▶ **TRY IT**
Pull out of the data below the stretch of lines bounded by the one containing "(rd env 16 4 ≤" and the one containing "exec (.keyEnvelopeDatatransfer env) s = .next (answer false", both bounds included, unchanged.

(RECORDS TO PROCESS Opens)

/-- Reads of key slots, lifecycle, certificate, measurements, channels, samples and calibration. A served
KEY_SLOT_STATUS_GET answers four bytes for each of the 64 slots: state (empty 0, valid 1, orphaned 2, failed 3),
binding, parent, zero. LIFECYCLE_GET answers the lifecycle code, the debug port's state of Table 18.5, the envelope
counter and the device identity, most significant byte first. DEVICE_CERT_GET answers length, offset and up to 504
bytes of certificate 0, 1 or 2 from an offset within it; a number above 2 or an offset beyond the end is ST_ARG_RANGE.
MEASUREMENT_LOG_GET answers three entries of 48 bytes. A served CHANNEL_STATUS_GET answers four bytes for each of the
48 channels: mode, the flags saturated, OOS, STALE, SETTLING, darned and woven, the range and zero. CHANNEL_SAT_CLEAR
clears the sticky saturation of the channels of its mask. SAMPLES_READ of a visible channel in service answers the
LIFE of its first word and the newest words of the application port's ring, by the count of the port's descriptor,
oldest first; a channel that the application may not see is
ST_NOT_PERMITTED, a channel above 47 or a count of 0 or above 124 ST_ARG_RANGE, a channel out of service
ST_CHANNEL_OOS. CALIBRATION_STATUS_GET answers 16 bytes for each island: number, state of M8 and the channel it
covers, deferrals, last calibration and count. -/
def Obligations.KeyAndChannelReads : Prop :=
  (∀ (mb : Mailbox) (b : Bytes) (s : State),
    let t := takeUp mb s
    (serves .keySlotStatusGet mb b s → exec (.keySlotStatusGet mb) s = .next (complete mb .ok ((List.finRange 64).flatMap (fun i =>
      u8 (match s.keys.slots[i].state with | .empty => 0 | .valid => 1 | .orphaned => 2 | .failed => 3) ++
        u8 s.keys.slots[i].binding ++ u8 s.keys.slots[i].parent ++ u8 0)) t)) ∧
    (serves .lifecycleGet mb b s → exec (.lifecycleGet mb) s =
      let n := if s.keys.retired ≠ 0 then 3 else if s.keys.field ≠ 0 then 2 else if s.keys.provisioned ≠ 0 then 1 else 0
      .next (complete mb .ok (u8 n ++ u8 (if n = 0 then 2 else if n = 3 then 0 else 1) ++ u16 0 ++ u32 s.keys.counter.toNat ++
        beBytes 8 s.fab.deviceId.toNat) t)) ∧
    (serves .deviceCertGet mb b s →
      (2 < rd b 0 2 → exec (.deviceCertGet mb) s = .next (complete mb .argRange [] t)) ∧
      (rd b 0 2 ≤ 2 → ((s.fab.certs.getD (rd b 0 2) []).length < rd b 4 4 →
          exec (.deviceCertGet mb) s = .next (complete mb .argRange [] t)) ∧
        (rd b 4 4 ≤ (s.fab.certs.getD (rd b 0 2) []).length → exec (.deviceCertGet mb) s =
          .next (complete mb .ok (u32 (s.fab.certs.getD (rd b 0 2) []).length ++ u32 (rd b 4 4) ++
            ((s.fab.certs.getD (rd b 0 2) []).drop (rd b 4 4)).take 504) t)))) ∧
    (serves .measurementLogGet mb b s → exec (.measurementLogGet mb) s = .next (complete mb .ok (u32 3 ++ u32 0 ++
      padTo 48 s.key.boot.metrology ++ padTo 48 s.key.boot.safety ++ padTo 48 s.key.boot.application) t))) ∧
  (∀ (mb : Mailbox) (b : Bytes) (s : State),
    let t := takeUp mb s
    (serves .channelStatusGet mb b s → exec (.channelStatusGet mb) s = .next (complete mb .ok ((List.finRange 48).flatMap (fun i =>
      u8 (modeCode s.ch[i].cfg.mode) ++ u8 (b1 s.ch[i].sat + 2 * b1 (isOut s.ch[i]) + 4 * b1 (decide (0 < s.ch[i].staleFrames)) +
        8 * b1 (decide (0 < s.ch[i].settle)) + 16 * b1 (darnedNow s i) + 32 * b1 s.ch[i].cfg.woven) ++
        u8 (rangeCode s.ch[i].cfg.range) ++ u8 0)) t)) ∧
    (serves .channelSatClear mb b s → exec (.channelSatClear mb) s = .next (complete mb .ok []
      (forEach ((List.finRange 48).filter (fun i => (rd b 0 8).testBit i.val)) (fun i => modCh i (fun c => { c with sat := false })) t))) ∧
    (serves .samplesRead mb b s → ∀ i : Channel, rd b 0 1 = i.val →
      (appVisible s i = false → exec (.samplesRead mb) s = .next (complete mb .notPermitted [] t)) ∧
      (appVisible s i = true → rd b 2 2 = 0 ∨ 124 < rd b 2 2 → exec (.samplesRead mb) s = .next (complete mb .argRange [] t)) ∧
      (appVisible s i = true → 1 ≤ rd b 2 2 → rd b 2 2 ≤ 124 → isOut s.ch[i] = true →
        exec (.samplesRead mb) s = .next (complete mb .channelOos [] t)) ∧
      (appVisible s i = true → 1 ≤ rd b 2 2 → rd b 2 2 ≤ 124 → isOut s.ch[i] = false → exec (.samplesRead mb) s =
        .next (complete mb .ok (u64 (sampleLife s.ch[i].appPort.desc i (s.ch[i].appPort.desc.count.toNat + 1 - rd b 2 2)) ++
          (List.range (rd b 2 2)).reverse.flatMap (fun k => u32 (s.ch[i].appPort.ring.getD
            ((s.ch[i].appPort.desc.count - 1 - BitVec.ofNat 32 k).toNat % 256) 0).toNat)) t))) ∧
    (serves .samplesRead mb b s → 47 < rd b 0 1 → exec (.samplesRead mb) s = .next (complete mb .argRange [] t)) ∧
    (serves .calibrationStatusGet mb b s → exec (.calibrationStatusGet mb) s = .next (complete mb .ok ((List.finRange 6).flatMap (fun k =>
      u8 k.val ++ (match s.isl[k].spare with
        | .idle => u8 0 ++ u8 0
        | .covering m => u8 1 ++ u8 (channelOf k m.val).val
        | .faulty => u8 2 ++ u8 0) ++
      u8 s.isl[k].deferrals.toNat ++ u64 s.isl[k].lastCal.toNat ++ u32 s.isl[k].calibrations.toNat)) t)))

/-- Key envelopes: the order of the checks, the operations, and that a refused envelope changes nothing. An envelope is
refused, with the first status that applies and with nothing changed: in RETIRED ST_NOT_PERMITTED; a wrong magic,
version, count, length or operation list ST_ENV_FORMAT; another device ST_ENV_DEVICE; an unreadable counter
ST_KEY_SLOT_FAILED; a counter not above the stored one ST_ENV_COUNTER; a slot 2 that is not valid ST_KEY_SLOT_FAILED;
an authentication tag that is wrong under the key derived from slot 2's for this
envelope ST_ENV_SIGNATURE. Whatever status but ST_OK an envelope gets, keys, counter and
authorisation are as before. An accepted one sets the counter to its own. Outside MANUFACTURE an operation 1, 2 or 3
on a slot below 8 is ST_NOT_PERMITTED. KEY_ENVELOPE_APPLY, served, and the operator's DataTransfer of an envelope of a
possible length, apply it; the latter answers Accepted or Rejected. -/
def Obligations.EnvelopesInOrder : Prop :=
  ∀ (s : State) (env : Bytes),
    let x := gcmOpen (hkdf sha256Of ((env.drop 8).take 12) (slotKey s 2) (str "IKEV envelope") 32) ((env.drop 20).take 12)
      (env.take 32) (env.drop 32)
    let r := applyEnvelope env s
    (r.1 ≠ .ok → r.2.2 = s ∧ r.2.1 = []) ∧
    (r.1 = .ok → lifecycle s ≠ 3 ∧ s.keys.counter.toNat < rd env 16 4 ∧ x.1 = true ∧
      r.2.2.keys.counter = BitVec.ofNat 32 (rd env 16 4) ∧ beNat ((env.drop 8).take 8) = s.fab.deviceId.toNat) ∧
    (lifecycle s = 3 → r.1 = .notPermitted) ∧
    (lifecycle s ≠ 3 → rd env 0 4 = 0x56454B49 → rd env 4 2 = 1 → 1 ≤ rd env 6 1 → rd env 6 1 ≤ 16 →
      (parseOps (rd env 6 1) x.2).isSome = true → x.2.length + 48 = env.length →
      (beNat ((env.drop 8).take 8) ≠ s.fab.deviceId.toNat → r.1 = .envDevice) ∧
      (beNat ((env.drop 8).take 8) = s.fab.deviceId.toNat → s.keys.counterOk = true →
        (rd env 16 4 ≤ s.keys.counter.toNat → r.1 = .envCounter) ∧
        (s.keys.counter.toNat < rd env 16 4 → slotValid s.keys 2 = true → x.1 = false → r.1 = .envSignature))) ∧
    (∀ (o : EnvOp) (e : EnvState) (l : Life), o.op ≠ 4 → o.slot < 8 → applyOp false l o e = .error .notPermitted) ∧
    (∀ mb : Mailbox, serves .keyEnvelopeApply mb env s →
      let q := applyEnvelope env (takeUp mb s)
      exec (.keyEnvelopeApply mb) s = .next (complete mb q.1 q.2.1 q.2.2)) ∧
    (s.svc.connected = true → appRuns s = true → Cmd.keyEnvelopeApply.lenOk env.length env = true →
      exec (.keyEnvelopeDatatransfer env) s = .next (answer (r.1 == .ok) r.2.2)) ∧
    (s.svc.connected = true → appRuns s = true → Cmd.keyEnvelopeApply.lenOk env.length env = false →
      exec (.keyEnvelopeDatatransfer env) s = .next (answer false s))

/-- What a slot's usage byte allows; crypto requests and their ends, the debug port, the random source. A request to the
engine, while it is powered (base and application island), for an operation whose bit of the slot's usage byte is
clear, or that the slot's kind does not have (sign bit 0 and TLS authentication bit 1 for kinds 3 and 4, encryption and
decryption bit 2 for kind 1, verify bit 4 for kinds 5 and 6, TLS release bit 6 for kind 7), answers refused and starts
nothing. A slot that is not of kind 2 with bit 3 is no parent: a derivation from it fails. A written slot has no usage
bit that its kind does not have: those, and bit 5 for kind 6. While the engine is powered, a request that its channel,
slot and usage allow joins the operations under way with its slot and key as they stand; any other is answered refused;
an operation under way that ends leaves the list and gives its result, computed from the slot and key as they stood and
one draw of the random source. A powered-off engine takes and ends nothing. In PROVISIONED and FIELD with fewer than
three failed signatures and a good random source, the debugger is given a challenge of 32 free bytes; after three
failures it is refused with a security event. A signature over challenge, device identity and lifecycle code that
verifies with slot 4 or an owner slot of kind 6 with usage bit 5 opens the port; any other counts a failure. A failed
health test marks the source bad; a restart marks it as its tests say. -/
def Obligations.CryptoRequests : Prop :=
  ((∀ (s : State) (r : CryptoReq), basePowered s = true → s.pwr.appIsland = true →
    let k := s.keys.slots[r.slot].kind
    let u := s.keys.slots[r.slot].usage
    (r.op = .sign ∧ (u.getLsbD 0 = false ∨ (k ≠ 3 ∧ k ≠ 4))) ∨ (r.op = .tlsAuth ∧ (u.getLsbD 1 = false ∨ (k ≠ 3 ∧ k ≠ 4))) ∨
      ((r.op = .encrypt ∨ r.op = .decrypt) ∧ (u.getLsbD 2 = false ∨ k ≠ 1)) ∨ (r.op = .verify ∧ (u.getLsbD 4 = false ∨ (k ≠ 5 ∧ k ≠ 6))) ∨
      (r.op = .tlsRelease ∧ (u.getLsbD 6 = false ∨ k ≠ 7)) →
    exec (.cryptoRequest r) s = .next { s with key := { s.key with results := s.key.results ++ [⟨r.channel, false, []⟩] } }) ∧
  (∀ (e : EnvState) (o : EnvOp) (l : Life) (man : Bool), o.op = 2 → o.parent < 64 →
    e.keys.slots[Fin.ofNat 64 o.parent].kind ≠ 2 ∨ e.keys.slots[Fin.ofNat 64 o.parent].usage.getLsbD 3 = false →
      ∃ st, applyOp man l o e = .error st) ∧
  (∀ (kind : Nat) (u : BitVec 8), usageOk kind u = true →
    (u.getLsbD 0 = true ∨ u.getLsbD 1 = true → kind = 3 ∨ kind = 4) ∧ (u.getLsbD 2 = true → kind = 1) ∧ (u.getLsbD 3 = true → kind = 2) ∧
    (u.getLsbD 4 = true → kind = 5 ∨ kind = 6) ∧ (u.getLsbD 5 = true → kind = 6) ∧ (u.getLsbD 6 = true → kind = 7))) ∧
  (∀ s : State,
    (basePowered s = true → s.pwr.appIsland = true →
      (∀ r : CryptoReq,
        (requestAllowed s r = true → exec (.cryptoRequest r) s =
          .next { s with key := { s.key with jobs := s.key.jobs ++ [⟨r, s.keys.slots[r.slot], slotKey s r.slot⟩] } }) ∧
        (requestAllowed s r = false → exec (.cryptoRequest r) s =
          .next { s with key := { s.key with results := s.key.results ++ [⟨r.channel, false, []⟩] } })) ∧
      (∀ (c : Nat) (j : CryptoJob) (js : List CryptoJob), s.key.jobs = j :: js → j.req.channel = c →
        exec (.cryptoRequestDone c) s = .next { s with nd := s.nd + 1, key := { s.key with
          jobs := js, results := s.key.results ++ [⟨c, (cryptoResult s.nd j).1, (cryptoResult s.nd j).2⟩] } })) ∧
    (basePowered s = false ∨ s.pwr.appIsland = false →
      (∀ r, exec (.cryptoRequest r) s = .next s) ∧ ∀ c, exec (.cryptoRequestDone c) s = .next s) ∧
    (baseRuns s = true → lifecycle s = 1 ∨ lifecycle s = 2 →
      (s.key.debugFails < 3 → s.key.rngOk = true → exec .debugChallenge s =
        .next { s with nd := s.nd + 1, key := { s.key with challenge := some (Config.random s.nd 32) } }) ∧
      (3 ≤ s.key.debugFails → exec .debugChallenge s = .next (securityMsg "DebugRefused" s))) ∧
    (∀ c, s.key.challenge = some c → s.key.debugFails < 3 → ∀ (i : Fin 64) (sig : Bytes),
      let ok := slotVerifies s i (c ++ beBytes 8 s.fab.deviceId.toNat ++ u8 (lifecycle s)) sig
      (debugSlot s i = true → ok = true → exec (.debugSignature i sig) s =
        .next (securityMsg "DebugOpened" { s with key := { s.key with debugOpen := true, challenge := none } })) ∧
      (debugSlot s i = false ∨ ok = false → exec (.debugSignature i sig) s =
        .next (securityMsg "DebugRefused" { s with key := { s.key with debugFails := s.key.debugFails + 1, challenge := none } }))) ∧
    exec .rngHealthFail s = .next { s with key := { s.key with rngOk := false } } ∧
    (∀ p, exec (.rngRestart p) s = .next { s with key := { s.key with rngOk := p } }))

(RECORDS TO PROCESS Closes)

▶ **PROBLEM SOLUTION**
        (rd env 16 4 ≤ s.keys.counter.toNat → r.1 = .envCounter) ∧
        (s.keys.counter.toNat < rd env 16 4 → slotValid s.keys 2 = true → x.1 = false → r.1 = .envSignature))) ∧
    (∀ (o : EnvOp) (e : EnvState) (l : Life), o.op ≠ 4 → o.slot < 8 → applyOp false l o e = .error .notPermitted) ∧
    (∀ mb : Mailbox, serves .keyEnvelopeApply mb env s →
      let q := applyEnvelope env (takeUp mb s)
      exec (.keyEnvelopeApply mb) s = .next (complete mb q.1 q.2.1 q.2.2)) ∧
    (s.svc.connected = true → appRuns s = true → Cmd.keyEnvelopeApply.lenOk env.length env = true →
      exec (.keyEnvelopeDatatransfer env) s = .next (answer (r.1 == .ok) r.2.2)) ∧
    (s.svc.connected = true → appRuns s = true → Cmd.keyEnvelopeApply.lenOk env.length env = false →
      exec (.keyEnvelopeDatatransfer env) s = .next (answer false s))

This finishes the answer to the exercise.